In the world of high-dollar politics, the billionaire industrialists David and Charles Koch are famous for their lavish funding of conservative politicians and causes. But there's another Koch brother — William — who is passionate about many things, but only recently about politics.
Bill Koch is an avid yachtsman, and he set out to win the 1992 America's Cup. It would take four boats, more than 260 team members and single-minded determination.
David Rosow was the team's business manager and is a longtime friend of Koch's.
Shortly before the final series of races, the team captain announced that he would delay the next day's 6 a.m. workout. Team members expected to be out late at the black-tie America's Cup Ball.
"Bill looked up," recalls Rosow, "and said: 'Here's the situation. We're here to win the America's Cup, not to dance at the ball. I will take you all — I'll take the entire team anywhere in the world you want to go, when we win. But anybody who goes to the ball tonight is off the team.' "

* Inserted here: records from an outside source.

-- ==== Sys2Proof/Machine/Loader.lean ====
section
/-! DEFINITION. The loading commands (R152 to R155), the live program change (R166 to R168) and the resident services (R169, R170). -/

namespace Sys2Proof.Machine

/-! ### Writing an image -/

/-- The non-resident cores of a frond. -/
def State.userCores (s : State) (f : Nat) : List Nat := (upTo 16).filter (fun c => !(s.core (f * 16 + c)).resident)

/-- Writes code into a bank of a core. -/
def State.writeBank (s : State) (f c : Nat) (bankB : Bool) (code : List Byte) : State := s.setBytes (iramBase f c bankB) code

/-- Writes an image into the idle banks of frond f and its copy into the loader's memory (R153, R155). -/
def State.writeIdle (s : State) (f : Nat) (im : Image) : State :=
  let s := (s.userCores f).foldl (fun s c => s.writeBank f c (!(s.core (f * 16 + c)).bankB) im.code) s
  s.modFrond f (fun fr => { fr with imgIdle := some im })

/-- The role and pinned bit of thread t of a core record. -/
def roleOf (r : CoreRole) (t : Nat) : Role := if r.role t = 1 then .packet else if r.role t = 2 then .task else .idle

/-- Core c of frond f takes its role record (R143, R144). -/
def State.applyRole (s : State) (f c : Nat) (r : CoreRole) : State :=
  let k := f * 16 + c
  let s := s.setCore k { s.core k with elastic := r.elastic, dynamic := r.dynamic, resident := r.resident, patched := false }
  let s := s.setReg (Reg.CORE_SLOTMODE f c) (wd ((if r.elastic then 1 else 0) + (if r.dynamic then 2 else 0)))
  (upTo 8).foldl (fun s t => s.modThr (mkTid f c t) (fun th => { th with role := roleOf r t, pinned := r.pinned.testBit t })) s

/-- A DATA segment is written for a frond: to the D-RAM of every core, or to the memory its target names. -/
def State.applyData (s : State) (f : Nat) (d : DataSeg) : State :=
  if d.target.toNat < 0x10000 then (upTo 16).foldl (fun s c => s.setBytes (dmemBase f c + d.target.toNat) d.bytes) s
  else s.setBytes (viewDev (mkTid f 0 0) d.target.toNat) d.bytes

/-- A TASK record is written into its control block, and readied where it says so (R188). -/
def State.applyTask (s : State) (f : Nat) (r : TaskRec) : State :=
  let a := s.tcbAddr f r.id
  let s := (s.setWord a (wd (r.prio * 16))).setWord (a + 4) (wd r.entry.toNat)
  let s := s.setBytes (a + 56) (leBytes 2 r.evmask.toNat)
  if r.ready then (s.tready f r.id).1 else s

/-- Every TCB of a frond DORMANT with its other header bits 0, then the TASK records in order (R188). -/
def State.applyTasks (s : State) (f : Nat) (ts : List TaskRec) : State :=
  let s := s.modFrond f (fun fr => { fr with tasks := [], ready := [] })
  let s := (upTo 1024).foldl (fun s i => s.setWord (s.tcbAddr f i) 0) s
  ts.foldl (fun s r => s.applyTask f r) s

/-- The tasks of newly loaded resident services, in control blocks 1,008 to 1,023 (R169): the resident image, whose content the spec does not
give, says which blocks they use, and how (log entry 22). -/
def serviceTasks (new : Nat) : List TaskRec :=
  (upTo 16).filterMap (fun i =>
    let r := (Config.serviceTask new i).toNat
    if r % 2 = 0 then none
    else some ⟨1008 + i, r / 2 % 32, r.testBit 6, BitVec.ofNat 13 (r / 128), BitVec.ofNat 16 (r / 2 ^ 20) ||| 1⟩)

/-- The tasks of new resident services start on a frond. -/
def State.startServices (s : State) (f new : Nat) : State :=
  let ts := serviceTasks new
  let s := s.modFrond f (fun fr => { fr with
    residentTasks := fr.residentTasks.filter (fun r => !ts.any (fun u => decide (u.id = r.id))) ++ ts })
  ts.foldl (fun s r => s.applyTask f r) s

/-- The resident services of a frond are removed; OWNER clears with the time service (R170, R23). DESIGN CHOICE (log entry 37):
PTP_STATUS.LOCKED keeps its last value, since only the service's servo changes it. -/
def State.dropServices (s : State) (f : Nat) : State :=
  let time := (s.frond f).services.testBit 0
  let s := s.modFrond f (fun fr => { fr with services := 0, residentTasks := [] })
  if time then s.setReg Reg.PTP_CTRL (setBit (s.reg Reg.PTP_CTRL) 0 false) else s

/-- Makes the idle banks of frond f's non-resident cores active. -/
def State.flipBanks (s : State) (f : Nat) : State :=
  let s := s.modFrond f (fun fr => { fr with imgLive := fr.imgIdle, imgIdle := fr.imgLive })
  (s.userCores f).foldl (fun s c => s.setCore (f * 16 + c) { s.core (f * 16 + c) with bankB := !(s.core (f * 16 + c)).bankB }) s

/-- A commit in LOAD on one frond (R146, R153). -/
def State.commitFrond (s : State) (im : Image) (f : Nat) : State :=
  let s := s.dropServices f
  let s := (upTo 16).foldl (fun s c => s.setCore (f * 16 + c) { s.core (f * 16 + c) with resident := (nth ⟨0, 0, false, false, false⟩ im.roles c).resident }) s
  let s := (s.writeIdle f im).flipBanks f
  let s := im.roles.zipIdx.foldl (fun s e => s.applyRole f e.2 e.1) s
  let s := (frondTids f).foldl (fun s t => s.resetThread t) s
  let s := im.datas.foldl (fun s d => s.applyData f d) s
  let s := s.applyTasks f im.tasks
  s.modFrond f (fun fr => { fr with staged := false, armed := false })

/-- Shows the outcome of a command. -/
def State.loadStatus (s : State) (result reason offset : Nat) : State :=
  (s.setReg Reg.MGT_LD_STATUS (wd (result + reason * 256))).setReg Reg.MGT_LD_OFFSET (wd offset)

/-! ### CHECK and CHECK_AND_COMMIT -/

/-- Are images loaded in the mode (Table 06-6)? -/
def Mode.loads : Mode → Bool
  | .load => true
  | .run => true
  | _ => false

/-- Writes an image that passed: at once in LOAD, staged in RUN (R153). -/
def State.commitImage (s : State) (im : Image) : State × Nat :=
  let fs := maskFronds im.fronds
  if s.mode = .load then (fs.foldl (fun s f => s.commitFrond im f) s, 3)
  else (fs.foldl (fun s f => (s.writeIdle f im).modFrond f (fun fr => { fr with staged := true })) s, 4)

/-- CHECK and CHECK_AND_COMMIT (R152, R156). -/
def State.loadImage (s : State) (commit : Bool) : State :=
  if !s.mode.loads then s.loadStatus 2 1 0
  else
    let c := s.checkImage
    let recs := match c.image with | some im => s.reportRecs im | none => []
    match c.bad, c.image with
    | some e, _ => (s.writeReport 2 e.1 e.2 recs).loadStatus 2 e.1 e.2
    | none, some im =>
      let r := if commit then s.commitImage im else (s, 1)
      (r.1.writeReport r.2 0 0 recs).loadStatus r.2 0 0
    | none, none => s

/-! ### The swap -/

/-- Disarms the swap. -/
def State.disarm (s : State) : State :=
  { (upTo 16).foldl (fun s f => s.modFrond f (fun fr => { fr with armed := false })) s with swapArm := none }

/-- ARM_SWAP (R166 step 2, R34). DESIGN CHOICE (log entry 20): after PAST nothing is armed, a swap armed before included. -/
def State.armSwap (s : State) : State :=
  let t := s.reg64 Reg.MGT_SWAP_TICK_LO Reg.MGT_SWAP_TICK_HI % 2 ^ 48
  if s.mode ≠ .run then s.loadStatus 2 1 0
  else if !(upTo 16).any (fun f => (s.frond f).staged) then s.loadStatus 2 0 0
  else if t < s.tick + 2 then s.disarm.loadStatus 7 0 0
  else
    let s := (upTo 16).foldl (fun s f => s.modFrond f (fun fr => { fr with armed := fr.staged })) s
    let s := s.setReg Reg.MGT_SWAP_STATUS (setBit (s.reg Reg.MGT_SWAP_STATUS) 2 false)
    { s with swapArm := some (BitVec.ofNat 48 t) }.loadStatus 5 0 0

/-- CANCEL_SWAP (R167). DESIGN CHOICE (log entry 20): with nothing armed it has no effect and RESULT reads 0, since no RESULT code is named DONE. -/
def State.cancelSwap (s : State) : State :=
  if s.mode ≠ .run then s.loadStatus 2 1 0
  else if s.swapArm.isSome then s.disarm.loadStatus 6 0 0
  else s.loadStatus 0 0 0

/-- Threads that go on in the new bank at a swap: TASK threads and idle PACKET threads (R33, R166). -/
def State.moveBanks (s : State) (f : Nat) : State :=
  (frondTids f).foldl (fun s t =>
    let th := s.thr t
    let moves : Bool := match th.role, th.run with
      | .task, _ => true
      | _, .idle => true
      | _, _ => false
    if moves then s.setThr t { th with bank := (s.core (coreKey t)).bankB } else s) s

/-- Boundary step 4 (R166, Table 18-7 event 12): the armed swap is performed at its tick. -/
def State.programSwap (s : State) : State :=
  match s.swapArm with
  | some t =>
    if t.toNat ≠ s.tick then s
    else
      let fs := (upTo 16).filter (fun f => (s.frond f).armed)
      let s := fs.foldl (fun s f => ((s.flipBanks f).moveBanks f).modFrond f (fun fr => { fr with staged := false, armed := false })) s
      let s := s.setReg Reg.MGT_SWAP_STATUS (setBit (s.reg Reg.MGT_SWAP_STATUS) 2 true)
      { s with swapArm := none }.postEvent 12 0 (wd (fs.map (fun f => 2 ^ f)).sum) s.tick32
  | none => s

/-- MGT_SWAP_STATUS as read. -/
def State.swapStatus (s : State) : Word :=
  let fs (p : Nat → Bool) : List Nat := (upTo 16).filter p
  let busy := fs (fun f => s.bankBusy f)
  let st := fs (fun f => (s.frond f).staged || (s.frond f).armed)
  let all := fs (fun f => busy.contains f || st.contains f)
  wd ((all.map (fun f => 2 ^ (16 + f))).sum + (if busy.isEmpty then 0 else 8) + s.regF Reg.MGT_SWAP_STATUS 2 2 * 4
    + (if s.swapArm.isSome then 2 else 0) + (if st.isEmpty then 0 else 1))

/-! ### The resident services -/

/-- The resident cores of the device, as frond × 16 + core. -/
def State.residentCores (s : State) : List Nat := (upTo 256).filter (fun k => (s.core k).resident)

/-- LOAD_RESIDENT (R169): the services not yet loaded go onto every resident core; their code comes from ROM. -/
def State.loadResident (s : State) (services : Nat) : State :=
  let ks := s.residentCores
  if s.mode ≠ .load then s.loadStatus 2 1 0
  else if ks.isEmpty ∨ ks.any (fun k => (coreTids k).any (fun t => decide ((s.thr t).role ≠ .task))) then s.loadStatus 2 8 0
  else
    let loaded := (upTo 16).foldl (fun n f => Nat.lor n (s.frond f).services) 0
    let new := Nat.land services (7 - Nat.land loaded 7)
    let s := ks.foldl (fun s k => s.setBytes (iramBase (k / 16) (k % 16) (s.core k).bankB) (s.bytes 0x805000000000 0x4000)) s
    let fs := (upTo 16).filter (fun f => ks.any (fun k => decide (k / 16 = f)))
    let s := fs.foldl (fun s f => (s.modFrond f (fun fr => { fr with services := Nat.lor fr.services new })).startServices f new) s
    let s := if services.testBit 0 then s.setReg Reg.PTP_CTRL (setBit (s.reg Reg.PTP_CTRL) 0 true) else s
    s.loadStatus 3 0 0

/-! ### MGT_LD_CMD -/

/-- A write of MGT_LD_CMD (R152): the command runs to its end; a code that Table 06-6 does not list is refused with reason MODE, and
0 is no command. -/
def State.loadCmd (s : State) (v : Word) : State :=
  let s := s.setReg Reg.MGT_LD_CMD (v &&& 0x70F#32)
  match fld v 3 0 with
  | 0 => s
  | 1 => s.loadImage false
  | 2 => s.loadImage true
  | 3 => s.armSwap
  | 4 => s.cancelSwap
  | 5 => s.loadResident (fld v 10 8)
  | _ => s.loadStatus 2 1 0

/-! ### R220: the fit at the transition from LOAD to RUN -/

/-- A frond's committed image with the bounds of the configuration in force. -/
def State.rebound (s : State) (f : Nat) : FitFrond :=
  match s.liveImage f with
  | none => ⟨0, []⟩
  | some im =>
    let b := (s.checkCode im).1
    ⟨fitCap im.roles (s.coreDown f), im.entries.zipIdx.map (fun (e : EntryRec × Nat) => { e.1 with bound := nth 0 b e.2 })⟩

/-- The first CONTROL entry whose fit or ledger entry fails with the configuration in force (R220). -/
def State.reboundFail (s : State) : Option Nat :=
  let v := (upTo 16).map (fun f => s.rebound f)
  (s.fitEntries v).find? (fun e => let x := s.fitOf v e; !(s.fitPass x && s.ledgerPass x))

/-- The report of R220 names the entry point that failed. -/
def State.reboundReport (s : State) (e : Nat) : State :=
  let v := (upTo 16).map (fun f => s.rebound f)
  let x := s.fitOf v e
  s.writeReport 2 (if s.fitPass x then 28 else 27) 0 [s.reportRec v ⟨e, 0, 0, 0, 0, x.b⟩]

end Sys2Proof.Machine
end

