-- ==== Sys2Proof/Machine/Modes.lean ====
section
/-! DEFINITION. The operating modes (R454 to R462), KEEP with its resume image (R463 to R467) and the resets (R468 to R472). -/

namespace Sys2Proof.Machine

/-! ### Mode commands (R455 to R462) -/

/-- Shows the outcome of a mode command: results 1 accepted, 2 refused, 3 done. -/
def State.modeStat (s : State) (result reason : Nat) : State := s.setReg Reg.MGT_MODE_STAT (wd (result + reason * 256))

/-- MGT_MODE as read. -/
def State.modeWord (s : State) : Word := wd (s.mode.code + (if s.md.target then 8 else 0) + s.md.cause * 256)

/-- Is a command a transition of Table 20-2 from the mode: 1 RUN, 2 DRAIN? -/
def Mode.takes : Mode → Nat → Bool
  | .load, c => decide (c = 1 ∨ c = 2)
  | .run, c => decide (c = 2)
  | .island, c => decide (c = 1)
  | _, _ => false

/-- The first page address after `a` in a list of n pages that lies in the keep set, with the pages left. -/
def State.keptPages (s : State) (a : Nat) : Nat → List Nat
  | 0 => []
  | n + 1 =>
    if s.inDram a 4096 ∧ s.kept (s.dramGroup a) (s.dramSlot a) then a :: s.keptPages (a + 4096) n
    else s.keptPages (a + 4096) n

/-- The address in MGT_KEEP_BASE. -/
def State.keepBase (s : State) : Nat := s.reg64 Reg.MGT_KEEP_BASE_LO Reg.MGT_KEEP_BASE_HI % 2 ^ 48

/-- The keep-set pages from MGT_KEEP_BASE on. -/
def State.keepPages (s : State) : List Nat := s.keptPages s.keepBase ((s.dramSize - s.keepBase) / 4096)

/-- Does a DRAIN with target KEEP fail R462 for an image of n pages? -/
def State.keepSetBad (s : State) (n : Nat) : Bool :=
  decide (s.regF Reg.DRC_KEEP 15 0 = 0) || decide (s.keepPages.head? ≠ some s.keepBase) || decide (s.keepPages.length < n)

/-- Submits command c, 1 RUN or 2 DRAIN, with its target (R455, R456). The size of the resume image is the device's own: a free number
of pages. -/
def State.modeSubmit (s : State) (c : Nat) (keep : Bool) : State :=
  if !s.mode.takes c then s.modeStat 2 1
  else
    let r := s.draw
    let n := 1 + fld r.1 14 0
    let s := if c = 2 ∧ keep then { r.2 with md.pages := n } else s
    if c = 2 ∧ keep ∧ s.keepSetBad n then s.modeStat 2 6
    else if !s.regB Reg.TICK_CTRL 0 then s.modeStat 2 2
    else { s with md.cmd := some (c, keep, false) }.modeStat 1 0

/-- A write of MGT_MODE_CMD: ignored and logged while a command waits; one that is taken restarts the heartbeat count (R439). -/
def State.modeCmd (s : State) (v : Word) : State :=
  if s.md.cmd.isSome then s.violate 9 Reg.MGT_MODE_CMD v
  else
    let s := s.setReg Reg.MGT_MODE_CMD (v &&& 0xF#32)
    let s := { s with host.hbTicks := 0, md.hbWritten := true }
    if fld v 2 0 = 0 then s else s.modeSubmit (fld v 2 0) (bit v 3)

/-- MGT_MODE_CMD as read. -/
def State.modeCmdWord (s : State) : Word := setBit (s.reg Reg.MGT_MODE_CMD) 31 s.md.cmd.isSome

/-- The device enters a mode for a cause: the event-ring entry of type 13, and full training at entry to LOAD (R455, Table 20-3). -/
def State.enterMode (s : State) (m : Mode) (cause : Nat) : State :=
  let s := { s with mode := m, md.cause := cause, md.drainTicks := 0 }
  let s := s.postEvent 13 m.code (wd cause) 0
  match m with
  | .load => s.dramTrain
  | .run => { s with host.hbTicks := 0 }.retryHeld
  | _ => s

/-- The checks of R457, in order: the state they leave, and the reason of the first that fails. -/
def State.runChecks (s : State) : State × Nat :=
  if !s.regB Reg.TICK_CTRL 0 then (s, 2)
  else if s.dramEn ∧ (!s.dramReady ∨ s.dc.speed = 3) then (s, 3)
  else match s.reboundFail with
    | some e => (s.reboundReport e, 4)
    | none => let r := s.runAdmit; (r.1, if r.2 then 0 else 5)

/-- The transition that a command makes at a boundary. -/
def State.modeAct (s : State) (c : Nat) (keep auto : Bool) : State :=
  if !s.mode.takes c then s.modeStat 2 1
  else if c = 2 then ({ s with md.target := keep }.enterMode .drain 1).modeStat 3 0
  else
    let r := if s.mode = .load then s.runChecks else (s, 0)
    if r.2 ≠ 0 then r.1.modeStat 2 r.2 else (r.1.enterMode .run (if auto then 6 else 1)).modeStat 3 0

/-- Is a BULK spore held by a thread or in ordering, or a BULK frame in an output queue (R461)? -/
def State.bulkLeft (s : State) : Bool :=
  s.sw.spores.any (fun e => match e.2 with
    | some x => decide (x.family = 2) && (match x.stands with | .slot _ _ => true | .released _ _ _ _ => true | _ => false)
    | none => false)
  || s.sw.queues.any (fun e => e.2.copies.any (fun c => decide (c.family = 2)))
  || s.sw.residue.any (fun r => r.left.any (fun c => decide (c.2.family = 2)))

/-- Do the conditions of R461 hold at a boundary? -/
def State.drained (s : State) : Bool := !s.bulkLeft && s.pt.fifo.isEmpty && s.pt.todo.isEmpty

And after they did win, says Rosow, "he took all 260-plus people, plus their families, to Hawaii for three days. Everything was free, and everybody just could not believe the experience they just had."
In a documentary for ESPN, Koch later said the America's Cup victory cost him $68 million.
"Financially, I would say win or lose, it's not worth it," he said. "If you asked me ... if I knew what I know now, would I do it, the answer to that would be no."
Bill Koch's fortune is $4 billion according to Forbes magazine. His twin brother, David, and older brother Charles have about $25 billion each.
It all started in Koch Industries, the energy conglomerate founded by their father. But in the 1980s, David and Charles bought out Bill and a fourth brother, Frederick. Bill sued, igniting a bitter feud that ran nearly two decades.
On the night the suit was settled, Rosow says, Bill Koch told him to come over for dinner. The toll of the fight became evident.
"Bill was ebullient," says Rosow. "He cried. And he passed out from exhaustion."
Away from the family business, Bill Koch built his own company, Oxbow Carbon. Its main product is calcined petroleum coke, an essential ingredient in producing aluminum.
He later had Oxbow lobby against Cape Wind, a wind farm proposed for Nantucket Sound off Cape Cod, where he has a home.
Brad Goldstein, a spokesman for Koch, says it's not just that the offshore wind turbines would be ugly.
"We did the economics on Cape Wind, and we felt that it was economically unfeasible. We still believe that today," Goldstein says.
Mark Rodgers is a spokesman for the Cape Wind project.
"He certainly has placed himself, I think, in a higher visibility role in opposing the project than maybe some other big donors, who preferred to remain more secret," Rodgers says.
But it's Bill Koch's collecting that keeps him in the news. He has a huge art collection and 40,000 bottles of wine.
A few years ago, he sued a dealer who sold him some wine that supposedly had belonged to Thomas Jefferson.
Benjamin Wallace wrote a book about the ongoing dispute, called The Billionaire's Vinegar.
"There are very few very wealthy wine collectors who are willing to ever stand up and admit that they were duped, and then spend millions of dollars of their own money to try to hold people accountable," Wallace says.
But one thing Koch hasn't thrown himself into is politics. He's given small amounts to many politicians, and $300,000 to the Democratic National Committee a dozen or so years ago. In 2008, Republican nominee John McCain's campaign listed Koch as one of its big fundraisers.
Goldstein says Koch's involvement now is with Mitt Romney, not with the Republican Party.
"He has a personal relationship with Mitt, that goes back to when Bill Koch was in Massachusetts, and that was back in the '80s," Goldstein says.
Goldstein says that Koch likes Romney's policies on free trade.
"And he believes that Mitt supports individual liberties, and he feels that the current administration is encroaching on individual liberties by instituting too many regulations," Goldstein says.
Koch is on the Romney campaign's Florida fundraising team, and he has given $2 million to the pro-Romney superPAC Restore our Future.
Only 10 Americans have contributed $2 million or more to superPACs in this election cycle. But that amount of money can look different in Koch's world.
A year ago, Koch was at an auction of Old West artifacts, something else he collects with a passion; he was there to bring home the only known photograph of Billy the Kid.
For $2 million, Koch got his Billy the Kid. The auction took all of 2 1/2 minutes.